- _What you should do_
Using the listing that follows, filter out every line lacking the string "SigEnt" and return the rest.

━━━ Given data ━━━

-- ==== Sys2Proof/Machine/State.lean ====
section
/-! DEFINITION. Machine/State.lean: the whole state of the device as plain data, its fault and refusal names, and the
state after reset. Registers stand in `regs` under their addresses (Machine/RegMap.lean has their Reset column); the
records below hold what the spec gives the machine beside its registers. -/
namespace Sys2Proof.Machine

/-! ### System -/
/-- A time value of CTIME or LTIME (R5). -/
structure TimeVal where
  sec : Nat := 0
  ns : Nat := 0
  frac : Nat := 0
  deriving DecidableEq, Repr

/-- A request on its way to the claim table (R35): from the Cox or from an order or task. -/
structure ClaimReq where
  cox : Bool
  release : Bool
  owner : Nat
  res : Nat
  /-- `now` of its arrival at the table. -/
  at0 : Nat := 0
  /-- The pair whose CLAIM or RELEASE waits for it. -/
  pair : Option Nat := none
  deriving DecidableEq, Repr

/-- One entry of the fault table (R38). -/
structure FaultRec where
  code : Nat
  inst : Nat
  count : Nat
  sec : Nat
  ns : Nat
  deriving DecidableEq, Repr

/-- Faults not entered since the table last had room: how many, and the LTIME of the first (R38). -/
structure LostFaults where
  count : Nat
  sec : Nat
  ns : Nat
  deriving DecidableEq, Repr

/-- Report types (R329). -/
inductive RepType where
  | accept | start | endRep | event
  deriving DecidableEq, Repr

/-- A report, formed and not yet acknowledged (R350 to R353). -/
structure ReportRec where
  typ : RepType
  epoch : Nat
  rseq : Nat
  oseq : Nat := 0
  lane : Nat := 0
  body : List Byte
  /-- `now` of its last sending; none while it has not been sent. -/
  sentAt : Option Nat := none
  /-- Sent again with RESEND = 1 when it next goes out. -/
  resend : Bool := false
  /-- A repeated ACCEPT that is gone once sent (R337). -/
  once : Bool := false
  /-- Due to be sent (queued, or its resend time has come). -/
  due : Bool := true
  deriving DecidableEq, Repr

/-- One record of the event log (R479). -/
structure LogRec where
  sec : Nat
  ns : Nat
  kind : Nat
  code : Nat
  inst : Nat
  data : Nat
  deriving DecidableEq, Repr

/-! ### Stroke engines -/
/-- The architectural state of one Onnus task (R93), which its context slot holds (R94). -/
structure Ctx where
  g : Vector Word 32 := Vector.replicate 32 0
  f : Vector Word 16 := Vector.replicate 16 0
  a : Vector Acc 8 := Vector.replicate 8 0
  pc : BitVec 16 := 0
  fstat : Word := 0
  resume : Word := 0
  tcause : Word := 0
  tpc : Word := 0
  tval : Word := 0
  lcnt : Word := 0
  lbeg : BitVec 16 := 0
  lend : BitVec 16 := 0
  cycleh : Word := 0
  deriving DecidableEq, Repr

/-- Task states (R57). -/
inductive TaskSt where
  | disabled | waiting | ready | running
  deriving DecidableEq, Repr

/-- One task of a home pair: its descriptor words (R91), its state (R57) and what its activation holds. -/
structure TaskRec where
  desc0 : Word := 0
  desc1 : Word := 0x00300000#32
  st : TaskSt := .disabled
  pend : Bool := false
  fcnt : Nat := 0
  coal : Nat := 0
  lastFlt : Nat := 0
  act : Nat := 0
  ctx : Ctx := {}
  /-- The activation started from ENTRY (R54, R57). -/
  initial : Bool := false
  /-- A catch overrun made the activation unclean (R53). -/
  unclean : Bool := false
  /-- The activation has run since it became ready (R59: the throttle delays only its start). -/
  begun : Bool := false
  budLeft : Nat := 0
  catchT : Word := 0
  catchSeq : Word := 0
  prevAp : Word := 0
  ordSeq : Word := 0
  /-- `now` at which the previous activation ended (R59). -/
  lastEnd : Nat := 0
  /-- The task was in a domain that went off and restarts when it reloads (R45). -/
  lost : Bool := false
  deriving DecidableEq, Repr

━━━
━━━ Given data ━━━

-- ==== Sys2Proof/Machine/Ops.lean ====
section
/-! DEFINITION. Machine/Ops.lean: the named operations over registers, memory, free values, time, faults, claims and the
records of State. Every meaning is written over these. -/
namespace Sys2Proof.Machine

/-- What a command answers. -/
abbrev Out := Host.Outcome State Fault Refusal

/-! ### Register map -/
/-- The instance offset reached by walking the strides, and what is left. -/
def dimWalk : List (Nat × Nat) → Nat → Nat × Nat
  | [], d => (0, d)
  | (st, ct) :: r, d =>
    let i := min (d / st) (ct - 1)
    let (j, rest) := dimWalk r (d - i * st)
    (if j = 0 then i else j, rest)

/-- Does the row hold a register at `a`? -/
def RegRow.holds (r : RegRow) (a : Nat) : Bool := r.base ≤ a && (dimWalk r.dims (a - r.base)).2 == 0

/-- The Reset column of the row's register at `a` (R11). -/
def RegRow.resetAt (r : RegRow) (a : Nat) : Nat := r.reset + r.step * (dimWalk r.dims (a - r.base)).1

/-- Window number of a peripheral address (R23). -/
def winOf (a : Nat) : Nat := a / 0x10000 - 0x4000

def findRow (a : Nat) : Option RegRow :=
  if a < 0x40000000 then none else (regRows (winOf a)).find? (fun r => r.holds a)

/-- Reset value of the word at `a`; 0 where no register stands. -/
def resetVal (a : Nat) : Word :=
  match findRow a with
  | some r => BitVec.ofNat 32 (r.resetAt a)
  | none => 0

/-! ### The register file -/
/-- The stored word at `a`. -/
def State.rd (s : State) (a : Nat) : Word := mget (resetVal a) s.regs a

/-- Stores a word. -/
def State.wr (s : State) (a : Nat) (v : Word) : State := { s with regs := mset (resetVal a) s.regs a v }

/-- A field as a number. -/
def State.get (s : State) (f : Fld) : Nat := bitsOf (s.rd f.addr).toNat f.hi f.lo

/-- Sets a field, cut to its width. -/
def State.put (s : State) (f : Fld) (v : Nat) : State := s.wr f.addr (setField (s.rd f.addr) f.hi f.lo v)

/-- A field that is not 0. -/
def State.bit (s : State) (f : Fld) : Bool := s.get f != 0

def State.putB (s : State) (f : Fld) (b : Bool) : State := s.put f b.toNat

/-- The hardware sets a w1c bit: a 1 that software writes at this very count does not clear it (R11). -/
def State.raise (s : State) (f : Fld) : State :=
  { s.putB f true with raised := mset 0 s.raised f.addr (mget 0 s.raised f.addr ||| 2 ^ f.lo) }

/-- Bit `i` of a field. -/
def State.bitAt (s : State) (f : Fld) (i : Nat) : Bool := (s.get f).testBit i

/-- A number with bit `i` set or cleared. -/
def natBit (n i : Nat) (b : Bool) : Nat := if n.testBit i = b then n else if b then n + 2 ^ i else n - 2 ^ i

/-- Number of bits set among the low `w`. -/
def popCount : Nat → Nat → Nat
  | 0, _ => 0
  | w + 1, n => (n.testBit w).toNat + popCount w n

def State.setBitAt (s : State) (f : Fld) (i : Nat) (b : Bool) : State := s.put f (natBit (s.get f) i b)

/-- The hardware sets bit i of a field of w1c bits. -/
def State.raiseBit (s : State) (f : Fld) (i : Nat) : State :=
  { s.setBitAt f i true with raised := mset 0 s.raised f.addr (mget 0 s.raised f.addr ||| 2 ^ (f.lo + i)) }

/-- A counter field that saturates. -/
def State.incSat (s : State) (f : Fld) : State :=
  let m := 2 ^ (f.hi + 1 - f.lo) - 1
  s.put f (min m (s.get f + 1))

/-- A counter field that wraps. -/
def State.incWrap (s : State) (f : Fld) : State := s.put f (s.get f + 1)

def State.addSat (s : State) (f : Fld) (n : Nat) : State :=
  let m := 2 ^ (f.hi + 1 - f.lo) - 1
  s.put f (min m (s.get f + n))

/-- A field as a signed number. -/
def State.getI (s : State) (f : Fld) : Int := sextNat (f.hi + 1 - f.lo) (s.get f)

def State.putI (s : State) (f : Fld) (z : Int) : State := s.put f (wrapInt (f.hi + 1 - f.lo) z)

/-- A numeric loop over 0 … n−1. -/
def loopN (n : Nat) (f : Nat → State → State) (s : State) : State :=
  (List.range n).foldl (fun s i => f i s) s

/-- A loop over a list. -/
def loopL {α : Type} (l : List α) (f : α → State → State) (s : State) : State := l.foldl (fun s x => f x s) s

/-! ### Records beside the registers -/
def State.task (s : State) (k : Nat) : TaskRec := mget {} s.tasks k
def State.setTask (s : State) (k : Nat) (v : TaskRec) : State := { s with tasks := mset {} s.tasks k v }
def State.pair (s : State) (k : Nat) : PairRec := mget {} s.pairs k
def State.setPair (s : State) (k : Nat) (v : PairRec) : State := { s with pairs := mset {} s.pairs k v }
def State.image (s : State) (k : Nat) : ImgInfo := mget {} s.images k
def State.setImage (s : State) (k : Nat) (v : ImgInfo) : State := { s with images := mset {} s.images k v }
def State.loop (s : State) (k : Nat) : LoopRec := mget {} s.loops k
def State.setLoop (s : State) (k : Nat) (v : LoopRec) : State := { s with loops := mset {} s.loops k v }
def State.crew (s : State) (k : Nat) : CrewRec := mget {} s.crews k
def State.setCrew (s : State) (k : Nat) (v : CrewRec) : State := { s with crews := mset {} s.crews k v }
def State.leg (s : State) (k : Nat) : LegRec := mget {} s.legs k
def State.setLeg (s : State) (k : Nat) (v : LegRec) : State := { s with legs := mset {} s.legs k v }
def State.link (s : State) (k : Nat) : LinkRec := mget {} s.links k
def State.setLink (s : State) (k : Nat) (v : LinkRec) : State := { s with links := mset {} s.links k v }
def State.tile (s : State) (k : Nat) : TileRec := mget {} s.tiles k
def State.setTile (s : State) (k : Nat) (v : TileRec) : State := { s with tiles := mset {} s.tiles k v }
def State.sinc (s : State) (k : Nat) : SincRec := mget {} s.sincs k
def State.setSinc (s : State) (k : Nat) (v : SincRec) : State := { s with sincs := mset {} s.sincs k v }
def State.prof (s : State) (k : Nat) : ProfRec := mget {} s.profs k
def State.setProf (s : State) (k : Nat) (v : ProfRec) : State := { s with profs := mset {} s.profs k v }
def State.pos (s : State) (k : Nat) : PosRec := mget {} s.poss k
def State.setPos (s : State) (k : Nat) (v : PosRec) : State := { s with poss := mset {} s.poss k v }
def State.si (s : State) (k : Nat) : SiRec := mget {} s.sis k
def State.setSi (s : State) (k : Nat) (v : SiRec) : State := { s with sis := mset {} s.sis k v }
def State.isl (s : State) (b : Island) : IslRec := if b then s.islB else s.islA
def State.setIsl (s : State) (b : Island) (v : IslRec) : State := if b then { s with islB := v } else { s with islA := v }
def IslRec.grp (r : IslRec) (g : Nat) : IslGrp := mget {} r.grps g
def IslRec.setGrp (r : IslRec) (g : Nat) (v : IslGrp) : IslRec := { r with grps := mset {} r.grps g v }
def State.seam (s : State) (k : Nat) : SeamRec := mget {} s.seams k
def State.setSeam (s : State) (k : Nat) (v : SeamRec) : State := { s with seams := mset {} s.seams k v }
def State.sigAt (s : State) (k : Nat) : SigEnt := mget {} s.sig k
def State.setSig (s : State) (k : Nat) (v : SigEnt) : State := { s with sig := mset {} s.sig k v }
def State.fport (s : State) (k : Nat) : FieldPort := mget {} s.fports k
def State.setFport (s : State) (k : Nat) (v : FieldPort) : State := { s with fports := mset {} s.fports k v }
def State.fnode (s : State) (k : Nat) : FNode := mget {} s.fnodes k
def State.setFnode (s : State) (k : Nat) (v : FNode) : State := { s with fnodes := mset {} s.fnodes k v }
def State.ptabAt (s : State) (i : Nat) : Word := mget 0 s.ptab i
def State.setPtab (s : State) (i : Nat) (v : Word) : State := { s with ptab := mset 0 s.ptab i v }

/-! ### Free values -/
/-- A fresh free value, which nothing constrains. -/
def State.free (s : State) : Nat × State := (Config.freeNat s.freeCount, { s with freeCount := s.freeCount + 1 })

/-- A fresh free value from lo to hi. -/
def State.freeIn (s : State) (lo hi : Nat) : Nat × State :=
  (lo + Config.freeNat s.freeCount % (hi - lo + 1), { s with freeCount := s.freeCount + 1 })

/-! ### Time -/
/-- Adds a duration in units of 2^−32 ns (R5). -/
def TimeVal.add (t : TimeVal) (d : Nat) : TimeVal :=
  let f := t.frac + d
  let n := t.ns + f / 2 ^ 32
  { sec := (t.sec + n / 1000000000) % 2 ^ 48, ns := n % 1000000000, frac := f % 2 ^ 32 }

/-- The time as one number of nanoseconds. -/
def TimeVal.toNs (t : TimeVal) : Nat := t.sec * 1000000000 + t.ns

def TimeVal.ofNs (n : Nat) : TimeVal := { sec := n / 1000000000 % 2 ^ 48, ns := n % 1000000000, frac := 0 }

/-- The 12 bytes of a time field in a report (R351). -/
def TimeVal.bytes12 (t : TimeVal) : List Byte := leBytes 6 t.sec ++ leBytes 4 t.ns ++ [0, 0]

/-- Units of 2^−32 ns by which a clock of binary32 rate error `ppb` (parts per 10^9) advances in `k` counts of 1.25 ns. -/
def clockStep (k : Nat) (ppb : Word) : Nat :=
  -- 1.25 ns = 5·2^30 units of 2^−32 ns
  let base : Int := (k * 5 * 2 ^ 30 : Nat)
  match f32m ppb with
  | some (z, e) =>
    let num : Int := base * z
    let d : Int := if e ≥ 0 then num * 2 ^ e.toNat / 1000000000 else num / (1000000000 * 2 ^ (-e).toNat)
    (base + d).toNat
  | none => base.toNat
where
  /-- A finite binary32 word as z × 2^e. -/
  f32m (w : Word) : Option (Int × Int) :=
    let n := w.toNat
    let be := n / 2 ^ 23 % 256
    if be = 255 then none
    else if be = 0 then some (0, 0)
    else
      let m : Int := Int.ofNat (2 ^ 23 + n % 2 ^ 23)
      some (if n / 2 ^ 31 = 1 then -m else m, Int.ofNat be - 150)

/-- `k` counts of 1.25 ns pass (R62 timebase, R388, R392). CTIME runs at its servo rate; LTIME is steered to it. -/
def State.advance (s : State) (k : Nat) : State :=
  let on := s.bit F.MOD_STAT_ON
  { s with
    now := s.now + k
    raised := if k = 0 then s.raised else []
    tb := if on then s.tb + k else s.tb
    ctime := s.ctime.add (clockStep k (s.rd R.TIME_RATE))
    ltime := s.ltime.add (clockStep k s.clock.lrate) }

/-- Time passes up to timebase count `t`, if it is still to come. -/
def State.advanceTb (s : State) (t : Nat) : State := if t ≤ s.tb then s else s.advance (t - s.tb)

━━━

- _Worked solution_
def State.sigAt (s : State) (k : Nat) : SigEnt := mget {} s.sig k
def State.setSig (s : State) (k : Nat) (v : SigEnt) : State := { s with sig := mset {} s.sig k v }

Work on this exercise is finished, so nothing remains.